Here's another example: when I was a kid, one night I read the story of Hagar and Ishmael- specifically the part in Genesis 21, where there's drama between Hagar/Ishmael and Sarah/Isaac, so Hagar and Ishmael are sent away. I read this part:
When the water in the skin was gone, she put the boy under one of the bushes. Then she went off and sat down about a bowshot away, for she thought, “I cannot watch the boy die.” And as she sat there, she began to sob.
... and I cried a little bit. But then I thought, no no no, I'm not supposed to feel sympathy for them- Hagar and Ishmael are bad guys. Clearly I must have been understanding the story wrong, if it made me want to cry when Hagar thought her son was going to die. (My emotions were making me interpret the bible wrong- where have we heard that before...)

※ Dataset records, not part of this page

-- ==== Sys2Proof/Laws/Alu.lean ====
section
/-! SUPPORT. For each operation of the arithmetic family, once, its result and its four flags as operations on words. -/

namespace Sys2Proof.Machine

theorem getLsbD_31_eq_msb (a : Word) : a.getLsbD 31 = a.msb := by simp [BitVec.msb_eq_getLsbD_last]

/-- A difference is 0 exactly when the operands are equal. -/
theorem sub_eq_zero_iff_eq (a b : Word) : a - b = 0#32 ↔ a = b := by
  constructor
  · intro h
    have hn := congrArg BitVec.toNat h
    simp only [BitVec.toNat_sub, BitVec.toNat_ofNat] at hn
    have := a.isLt
    have := b.isLt
    apply BitVec.eq_of_toNat_eq
    omega
  · rintro rfl; simp

theorem flagsOf_eq (r : Word) (c v : Bool) : flagsOf r c v = { logicFlags r with c := c, v := v } := by
  simp only [flagsOf, logicFlags, getLsbD_31_eq_msb]

theorem aluAdd_eq (a b : Word) :
    aluAdd a b = (a + b,
      { logicFlags (a + b) with c := decide (2 ^ 32 ≤ a.toNat + b.toNat), v := !fitsSigned (a.toInt + b.toInt) }) := by
  have h : BitVec.ofNat 32 (a.toNat + b.toNat) = a + b := by apply BitVec.eq_of_toNat_eq; simp
  simp only [aluAdd, h, flagsOf_eq, getLsbD_31_eq_msb]
  have ha := a.isLt
  have hb := b.isLt
  congr 2
  rw [Bool.eq_iff_iff]
  simp only [fitsSigned, BitVec.msb_eq_decide, BitVec.toInt_eq_toNat_cond, BitVec.toNat_add, Bool.and_eq_true,
    Bool.not_eq_true', Bool.and_eq_false_iff, decide_eq_true_eq, decide_eq_false_iff_not, decide_eq_decide, ne_eq]
  split <;> split <;> omega

theorem aluSub_eq (a b : Word) : aluSub a b = (a - b, subFlags a b) := by
  have ha := a.isLt
  have hb := b.isLt
  have h : BitVec.ofInt 32 ((a.toNat : Int) - (b.toNat : Int)) = a - b := by
    apply BitVec.eq_of_toNat_eq
    rw [BitVec.toNat_ofInt, BitVec.toNat_sub]
    omega
  simp only [aluSub, h, flagsOf, subFlags, getLsbD_31_eq_msb, sub_eq_zero_iff_eq]
  congr 2
  rw [Bool.eq_iff_iff]
  simp only [fitsSigned, BitVec.msb_eq_decide, BitVec.toInt_eq_toNat_cond, BitVec.toNat_sub, Bool.and_eq_true,
    Bool.not_eq_true', Bool.and_eq_false_iff, decide_eq_true_eq, decide_eq_false_iff_not, decide_eq_decide, ne_eq]
  split <;> split <;> omega

theorem aluLogic_eq (r : Word) : aluLogic r = (r, logicFlags r) := by
  simp only [aluLogic, flagsOf_eq, logicFlags]

theorem shiftAmount_eq (b : Word) : shiftAmount b = amount b := by simp [shiftAmount, amount]

theorem shiftCarry_eq (n : Nat) (x : Bool) : (if n = 0 then false else x) = (decide (n ≠ 0) && x) := by
  by_cases h : n = 0 <;> simp [h]

theorem aluShl_eq (a b : Word) :
    aluShl a b = (a <<< amount b,
      { logicFlags (a <<< amount b) with c := decide (amount b ≠ 0) && a.getLsbD (32 - amount b) }) := by
  have h : BitVec.ofNat 32 (a.toNat * 2 ^ amount b) = a <<< amount b := by
    apply BitVec.eq_of_toNat_eq; simp [Nat.shiftLeft_eq]
  simp only [aluShl, shiftAmount_eq, h, flagsOf_eq, logicFlags, shiftCarry_eq]

theorem aluShr_eq (a b : Word) :
    aluShr a b = (a >>> amount b,
      { logicFlags (a >>> amount b) with c := decide (amount b ≠ 0) && a.getLsbD (amount b - 1) }) := by
  have h : BitVec.ofNat 32 (a.toNat / 2 ^ amount b) = a >>> amount b := by
    apply BitVec.eq_of_toNat_eq
    simp only [BitVec.toNat_ofNat, BitVec.toNat_ushiftRight, Nat.shiftRight_eq_div_pow]
    exact Nat.mod_eq_of_lt (lt_of_le_of_lt (Nat.div_le_self _ _) a.isLt)
  simp only [aluShr, shiftAmount_eq, h, flagsOf_eq, logicFlags, shiftCarry_eq]

theorem aluSar_eq (a b : Word) :
    aluSar a b = (a.sshiftRight (amount b),
      { logicFlags (a.sshiftRight (amount b)) with c := decide (amount b ≠ 0) && a.getLsbD (amount b - 1) }) := by
  have h : BitVec.ofInt 32 (a.toInt / (2 ^ amount b : Nat)) = a.sshiftRight (amount b) := by
    rw [BitVec.sshiftRight, Int.shiftRight_eq_div_pow]
  simp only [aluSar, shiftAmount_eq, h, flagsOf_eq, logicFlags, shiftCarry_eq]

theorem aluMul_eq (a b : Word) :
    aluMul a b = (a * b,
      { logicFlags (a * b) with c := decide (2 ^ 32 ≤ a.toNat * b.toNat), v := !fitsSigned (a.toInt * b.toInt) }) := by
  have h : BitVec.ofNat 32 (a.toNat * b.toNat) = a * b := by apply BitVec.eq_of_toNat_eq; simp
  simp only [aluMul, h, flagsOf_eq]
  congr 2
  rw [Bool.eq_iff_iff]
  simp only [fitsSigned, Bool.or_eq_true, Bool.not_eq_true', Bool.and_eq_false_iff, decide_eq_true_eq,
    decide_eq_false_iff_not]
  omega

theorem aluDiv_eq (a b : Word) :
    aluDiv a b = (a.sdiv b,
      { logicFlags (a.sdiv b) with v := decide (a = 0x80000000#32 ∧ b = 0xFFFFFFFF#32) }) := by
  unfold aluDiv
  split
  · rename_i h; obtain ⟨rfl, rfl⟩ := h; decide
  · rename_i h
    have hq : BitVec.ofInt 32 (Int.tdiv a.toInt b.toInt) = a.sdiv b := by
      apply BitVec.eq_of_toInt_eq; rw [BitVec.toInt_sdiv]; simp
    simp only [hq, flagsOf_eq, logicFlags, h, decide_false]

theorem aluDivu_eq (a b : Word) : aluDivu a b = (a / b, logicFlags (a / b)) := by
  have h : BitVec.ofNat 32 (a.toNat / b.toNat) = a / b := by
    apply BitVec.eq_of_toNat_eq
    simp only [BitVec.toNat_ofNat, BitVec.toNat_udiv]
    exact Nat.mod_eq_of_lt (lt_of_le_of_lt (Nat.div_le_self _ _) a.isLt)
  simp only [aluDivu, h, flagsOf_eq, logicFlags]

theorem aluRem_eq (a b : Word) : aluRem a b = (a.srem b, logicFlags (a.srem b)) := by
  have h : BitVec.ofInt 32 (a.toInt - b.toInt * Int.tdiv a.toInt b.toInt) = a.srem b := by
    apply BitVec.eq_of_toInt_eq
    rw [← Int.tmod_def, ← BitVec.toInt_srem, BitVec.ofInt_toInt]
  simp only [aluRem, h, flagsOf_eq, logicFlags]

theorem aluRemu_eq (a b : Word) : aluRemu a b = (a % b, logicFlags (a % b)) := by
  have h : BitVec.ofNat 32 (a.toNat % b.toNat) = a % b := by
    apply BitVec.eq_of_toNat_eq
    simp only [BitVec.toNat_ofNat, BitVec.toNat_umod]
    exact Nat.mod_eq_of_lt (lt_of_le_of_lt (Nat.mod_le _ _) a.isLt)
  simp only [aluRemu, h, flagsOf_eq, logicFlags]

end Sys2Proof.Machine
end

(Don't worry, Hagar and Ishmael make it. Umm, spoiler warning, I guess.)

And yes, I'm aware that people in church don't believe the bible's "good guys" were perfect. I often heard about how "isn't it great how we see so many flawed and sinful people, and God can use all of them in his plan". But those were all stories where we see the character suffer the consequences of their sin- like how David raped Bathsheba and then the whole rest of his life, his family members were fighting and trying to kill each other. But what about the passages which describe things which seem very evil to me, but the bible makes no comment on whether it was good or bad, or any consequences that came as a result? It's not presented as a lesson in morality, it's just a thing that happened.

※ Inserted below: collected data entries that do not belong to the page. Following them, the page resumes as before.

-- ==== Sys2Proof/Tests/Slice0.lean ====
section
/-! SUPPORT. Tests. Expected values come from spec/30_encoding.md (words written out field by field), from
spec/95_test_vectors.md (named in each docstring), or from the rule the docstring cites. `witness_<Name>` shows concrete values
that meet the hypotheses of `Obligations.<Name>`. -/

namespace Sys2Proof.Tests

open Sys2Proof.Machine

/-! ### Decoding: every constructor from a word written out from the spec's encoding -/

/-- Arithmetic family, format R: op, rd, rs1, m = 0, rs2, ten zeros (spec/30_encoding.md R72, R80). -/
theorem test_decode_arith_register :
    decode 0b000000_00001_10001_0_11110_0000000000#32 = .ok (.addR 1#5 17#5 30#5) ∧
    decode 0b000001_00010_10001_0_11101_0000000000#32 = .ok (.subR 2#5 17#5 29#5) ∧
    decode 0b000010_00011_10001_0_11100_0000000000#32 = .ok (.andR 3#5 17#5 28#5) ∧
    decode 0b000011_00100_10001_0_11011_0000000000#32 = .ok (.orR 4#5 17#5 27#5) ∧
    decode 0b000100_00101_10001_0_11010_0000000000#32 = .ok (.xorR 5#5 17#5 26#5) ∧
    decode 0b000101_00110_10001_0_11001_0000000000#32 = .ok (.shlR 6#5 17#5 25#5) ∧
    decode 0b000110_00111_10001_0_11000_0000000000#32 = .ok (.shrR 7#5 17#5 24#5) ∧
    decode 0b000111_01000_10001_0_10111_0000000000#32 = .ok (.sarR 8#5 17#5 23#5) ∧
    decode 0b001000_01001_10001_0_10110_0000000000#32 = .ok (.mulR 9#5 17#5 22#5) ∧
    decode 0b001001_01010_10001_0_10101_0000000000#32 = .ok (.divR 10#5 17#5 21#5) ∧
    decode 0b001010_01011_10001_0_10100_0000000000#32 = .ok (.divuR 11#5 17#5 20#5) ∧
    decode 0b001011_01100_10001_0_10011_0000000000#32 = .ok (.remR 12#5 17#5 19#5) ∧
    decode 0b001100_01101_10001_0_10010_0000000000#32 = .ok (.remuR 13#5 17#5 18#5) ∧
    decode 0b001101_00000_10001_0_01001_0000000000#32 = .ok (.cmpR 17#5 9#5) ∧
    decode 0b001110_00000_01001_0_10001_0000000000#32 = .ok (.tstR 9#5 17#5) := by
  decide

/-- Arithmetic family, format I: op, rd, rs1, m = 1, imm15; LUI in format U (spec/30_encoding.md R73, R74, R80). -/
theorem test_decode_arith_immediate :
    decode 0b000000_11111_00010_1_100000000000000#32 = .ok (.addI 31#5 2#5 0x4000#15) ∧
    decode 0b000001_11110_00010_1_100000000000001#32 = .ok (.subI 30#5 2#5 0x4001#15) ∧
    decode 0b000010_11101_00010_1_100000000000010#32 = .ok (.andI 29#5 2#5 0x4002#15) ∧
    decode 0b000011_11100_00010_1_100000000000011#32 = .ok (.orI 28#5 2#5 0x4003#15) ∧
    decode 0b000100_11011_00010_1_100000000000100#32 = .ok (.xorI 27#5 2#5 0x4004#15) ∧
    decode 0b000101_11010_00010_1_100000000000101#32 = .ok (.shlI 26#5 2#5 0x4005#15) ∧
    decode 0b000110_11001_00010_1_100000000000110#32 = .ok (.shrI 25#5 2#5 0x4006#15) ∧
    decode 0b000111_11000_00010_1_100000000000111#32 = .ok (.sarI 24#5 2#5 0x4007#15) ∧
    decode 0b001000_10111_00010_1_100000000001000#32 = .ok (.mulI 23#5 2#5 0x4008#15) ∧
    decode 0b001001_10110_00010_1_100000000001001#32 = .ok (.divI 22#5 2#5 0x4009#15) ∧
    decode 0b001010_10101_00010_1_100000000001010#32 = .ok (.divuI 21#5 2#5 0x400A#15) ∧
    decode 0b001011_10100_00010_1_100000000001011#32 = .ok (.remI 20#5 2#5 0x400B#15) ∧
    decode 0b001100_10011_00010_1_100000000001100#32 = .ok (.remuI 19#5 2#5 0x400C#15) ∧
    decode 0b001101_00000_00010_1_111111111111111#32 = .ok (.cmpI 2#5 0x7FFF#15) ∧
    decode 0b001110_00000_00010_1_000000000000001#32 = .ok (.tstI 2#5 1#15) ∧
    decode 0b001111_00001_000010010001101000101#32 = .ok (.lui 1#5 0x12345#21) := by
  decide

/-- Memory family, base-register forms (spec/30_encoding.md R72, R73, R81). -/
theorem test_decode_memory_base :
    decode 0b010000_00011_10010_0_11000_0000000000#32 = .ok (.ldbR 3#5 18#5 24#5) ∧
    decode 0b010001_00100_10010_0_10111_0000000000#32 = .ok (.ldbuR 4#5 18#5 23#5) ∧
    decode 0b010010_00101_10010_0_10110_0000000000#32 = .ok (.ldhR 5#5 18#5 22#5) ∧
    decode 0b010011_00110_10010_0_10101_0000000000#32 = .ok (.ldhuR 6#5 18#5 21#5) ∧
    decode 0b010100_00111_10010_0_10100_0000000000#32 = .ok (.ldwR 7#5 18#5 20#5) ∧
    decode 0b010101_01000_10010_0_10011_0000000000#32 = .ok (.stbR 8#5 18#5 19#5) ∧
    decode 0b010110_01001_10010_0_10010_0000000000#32 = .ok (.sthR 9#5 18#5 18#5) ∧
    decode 0b010111_01010_10010_0_10001_0000000000#32 = .ok (.stwR 10#5 18#5 17#5) ∧
    decode 0b010000_00011_10010_1_111111111110000#32 = .ok (.ldbI 3#5 18#5 0x7FF0#15) ∧
    decode 0b010001_00100_10010_1_111111111110001#32 = .ok (.ldbuI 4#5 18#5 0x7FF1#15) ∧
    decode 0b010010_00101_10010_1_111111111110010#32 = .ok (.ldhI 5#5 18#5 0x7FF2#15) ∧
    decode 0b010011_00110_10010_1_111111111110011#32 = .ok (.ldhuI 6#5 18#5 0x7FF3#15) ∧
    decode 0b010100_00111_10010_1_111111111110100#32 = .ok (.ldwI 7#5 18#5 0x7FF4#15) ∧
    decode 0b010101_01000_10010_1_111111111110101#32 = .ok (.stbI 8#5 18#5 0x7FF5#15) ∧
    decode 0b010110_01001_10010_1_111111111110110#32 = .ok (.sthI 9#5 18#5 0x7FF6#15) ∧
    decode 0b010111_01010_10010_1_111111111110111#32 = .ok (.stwI 10#5 18#5 0x7FF7#15) := by
  decide

/-- Memory family, absolute forms (spec/30_encoding.md R74, R81). -/
theorem test_decode_memory_absolute :
    decode 0b011000_10100_100000000000000000001#32 = .ok (.ldba 20#5 0x100001#21) ∧
    decode 0b011001_10101_100000000000000000011#32 = .ok (.ldbua 21#5 0x100003#21) ∧
    decode 0b011010_10110_100000000000000000101#32 = .ok (.ldha 22#5 0x100005#21) ∧
    decode 0b011011_10111_100000000000000000111#32 = .ok (.ldhua 23#5 0x100007#21) ∧
    decode 0b011100_11000_100000000000000001001#32 = .ok (.ldwa 24#5 0x100009#21) ∧
    decode 0b011101_11001_100000000000000001011#32 = .ok (.stba 25#5 0x10000B#21) ∧
    decode 0b011110_11010_100000000000000001101#32 = .ok (.stha 26#5 0x10000D#21) ∧
    decode 0b011111_11011_100000000000000001111#32 = .ok (.stwa 27#5 0x10000F#21) := by
  decide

What about when Jacob lied to his father to steal the family blessing? I remember reading that in one of my "daily quiet times" and thinking, wait a minute, Jacob did a very bad thing here! And I was totally confused because I had heard this story many times before- of course they include it in the little-kid bibles because that whole thing about Jacob putting goat skin on his arms and Esau being super-hairy makes for good illustrations. Like... what exactly was the neat and tidy morality lesson that was being presented in Sunday school alongside the drawing of hairy Esau? I seriously have no idea. (Maybe "Jacob wasn't perfect, but God still chose him and did great things with him"? Which, I have some problems with that because it completely ignores Jacob's victims.)

I don't remember anyone ever saying what Jacob did was wrong. And I read the story for myself, and ... wow, what Jacob did was WRONG. But I was confused. Jacob was one of the good guys, right?

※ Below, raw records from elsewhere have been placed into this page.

-- ==== Sys2Proof/Machine/Operands.lean ====
section
/-! DEFINITION. Operands: register selectors (40_register_model.md R102), Bit-sets and their
capability algebra (R103), pin ownership (41_pin_port.md R126), the TWI address (43_twi_driver.md
R152), Instants (42_clock.md R137) and the FIFO's contents (10_state.md R32). -/

namespace Sys2Proof.Machine

/-- Resolve a register selector (R102): `BadSelector` if it names no descriptor, `OwnedRegister` if
the descriptor's owner is not `Free`. -/
def State.resolveReg (s : State) (r : Byte) : Except RefuseReason RegDesc :=
  match s.desc r with
  | none => .error .badSelector
  | some d => if d.owner = .free then .ok d else .error .ownedRegister

/-- A capability, the pair `(readable, writable)` (10_state.md R43). -/
structure Capability where
  readable : Bool
  writable : Bool
deriving DecidableEq, Repr

/-- The more restrictive of two capabilities (R103). -/
def Capability.meet (c d : Capability) : Capability :=
  ⟨c.readable && d.readable, c.writable && d.writable⟩

/-- The capability of one position (10_state.md R43). -/
def capAt (d : RegDesc) (i : Nat) : Capability := ⟨(d.decl i).readable, (d.decl i).writable⟩

/-- The members of a Bit-set mask: the positions with a 1 (R103). -/
def members (m : Half) : List Nat := (List.range 16).filter fun i => m.getLsbD i

/-- The combined capability of a Bit-set: the most restrictive of its members' (R103). -/
def combinedCap (d : RegDesc) (m : Half) : Capability :=
  ⟨(members m).all fun i => (capAt d i).readable, (members m).all fun i => (capAt d i).writable⟩

/-- A Bit-set is well formed (R103): not empty, every member below the width and declared. -/
def bitSetWf (d : RegDesc) (m : Half) : Bool :=
  (m != 0#16) &&
  (members m).all fun i => decide (i < d.width.bits) && (d.decl i != .undeclared)

/-- What a Bit-set request needs of the combined capability. -/
inductive Access where
  | read | write
deriving DecidableEq, Repr

/-- Does a capability allow an access? -/
def Capability.allows (c : Capability) : Access → Bool
  | .read => c.readable
  | .write => c.writable

/-- The checks of R102 and R103 on a Bit-set request, in the order of 30_encoding.md R87. -/
def State.resolveBits (s : State) (r : Byte) (m : Half) (need : Access) :
    Except RefuseReason RegDesc :=
  match s.resolveReg r with
  | .error e => .error e
  | .ok d =>
    if !bitSetWf d m then .error .badBitSet
    else if !(combinedCap d m).allows need then .error .capability
    else .ok d

/-- A Bit-set as a caller builds it (10_state.md R40; R103): a register and a mask of positions. -/
structure BitSet where
  reg  : Byte
  mask : Half
deriving DecidableEq, Repr

/-- `|` of two Bit-sets (R103): the masks are ORed. An OR across registers is refused `BadBitSet`
before any request is formed. -/
def BitSet.union (x y : BitSet) : Except RefuseReason BitSet :=
  if x.reg = y.reg then .ok ⟨x.reg, x.mask ||| y.mask⟩ else .error .badBitSet

/-- Does the TWI driver own the pin (R126)? -/
def State.ownsPin (s : State) (p : PinId) : Bool :=
  s.drv.flag && (p == s.cfg.sdaPin || p == s.cfg.sclPin)

/-- Does the pin already have a Button (44_button.md R180)? -/
def State.pinHasButton (s : State) (p : PinId) : Bool := s.btns.any fun b => b.pin == p

/-- The address exceeds the range of `ADDR_BITS` bits (43_twi_driver.md R152). -/
def addressTooBig (g : Widths) (addr : Byte) : Bool := decide (2 ^ g.addrBits ≤ addr.toNat)

/-- `(addr << 1)[7:0]` (R152): the byte sent on the bus, write-bit 0 (R158). -/
def shiftedAddress (addr : Byte) : Byte := addr <<< 1

/-- `(x - y) mod 2^TICK_BITS` (00_scope.md R17; 42_clock.md R137). -/
def elapsed (g : Widths) (x y : Instant) : Instant := g.wrap (x - y)

/-- `(tick + 1) mod 2^TICK_BITS` (00_scope.md R17; 42_clock.md R139). -/
def nextTick (g : Widths) (tick : Instant) : Instant := g.wrap (tick + 1#16)

/-- `S.buf[0..len-1]` overwritten by the payload; the rest keeps its stale bytes (43_twi_driver.md
R153). -/
def fillBuf (buf payload : List Byte) : List Byte := payload ++ buf.drop payload.length

/-- One bit as the data of a response, `zext_16` (00_scope.md R9). -/
def bitData (b : Bool) : Half := if b then 1#16 else 0#16

/-- A register value `v` of a request does not fit an 8-bit register (40_register_model.md R104). -/
def valueTooWide (d : RegDesc) (v : Half) : Bool :=
  d.width == .w8 && (v.extractLsb' 8 8 != 0#8)

end Sys2Proof.Machine
end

Here's another example, the most important example in the whole bible: God. God is supposed to be a good guy, right? So when God orders the Israelites to kill entire cities, we have to believe that it was right for God to do that. (And, oh my god, I just used google to find that bible reference there, and searching "god orders israelites to kill everyone" brings up a TON of apologetics articles happy to explain why it was right for God to order genocide. Disgusting.)

In this method of bible interpretation, not only are we required to see God as "a good guy", we are required to believe God is completely good and never does anything evil. So when we read in the bible about something very evil that God did, we have to come up with some way to convince ourselves that it was actually good. Woe to those who call evil good and good evil.

This is what happens when we read the bible expecting to find simple morality lessons and spiritual wisdom we can apply to our lives. That's not what the bible is. The bible is ancient, foreign, and full of WTF. It's not always obvious that "this person did a good thing" or "this person did a bad thing", and us readers are free to explore the passages from all kinds of different angles, making up our own interpretations and writing fan fiction. (Yes, I write bible fan fiction. I love it.)

It's not supposed to be easy to understand. It's not supposed to be about good guys and bad guys and role models for various virtuous traits. The bible is so much more amazing and complex than that.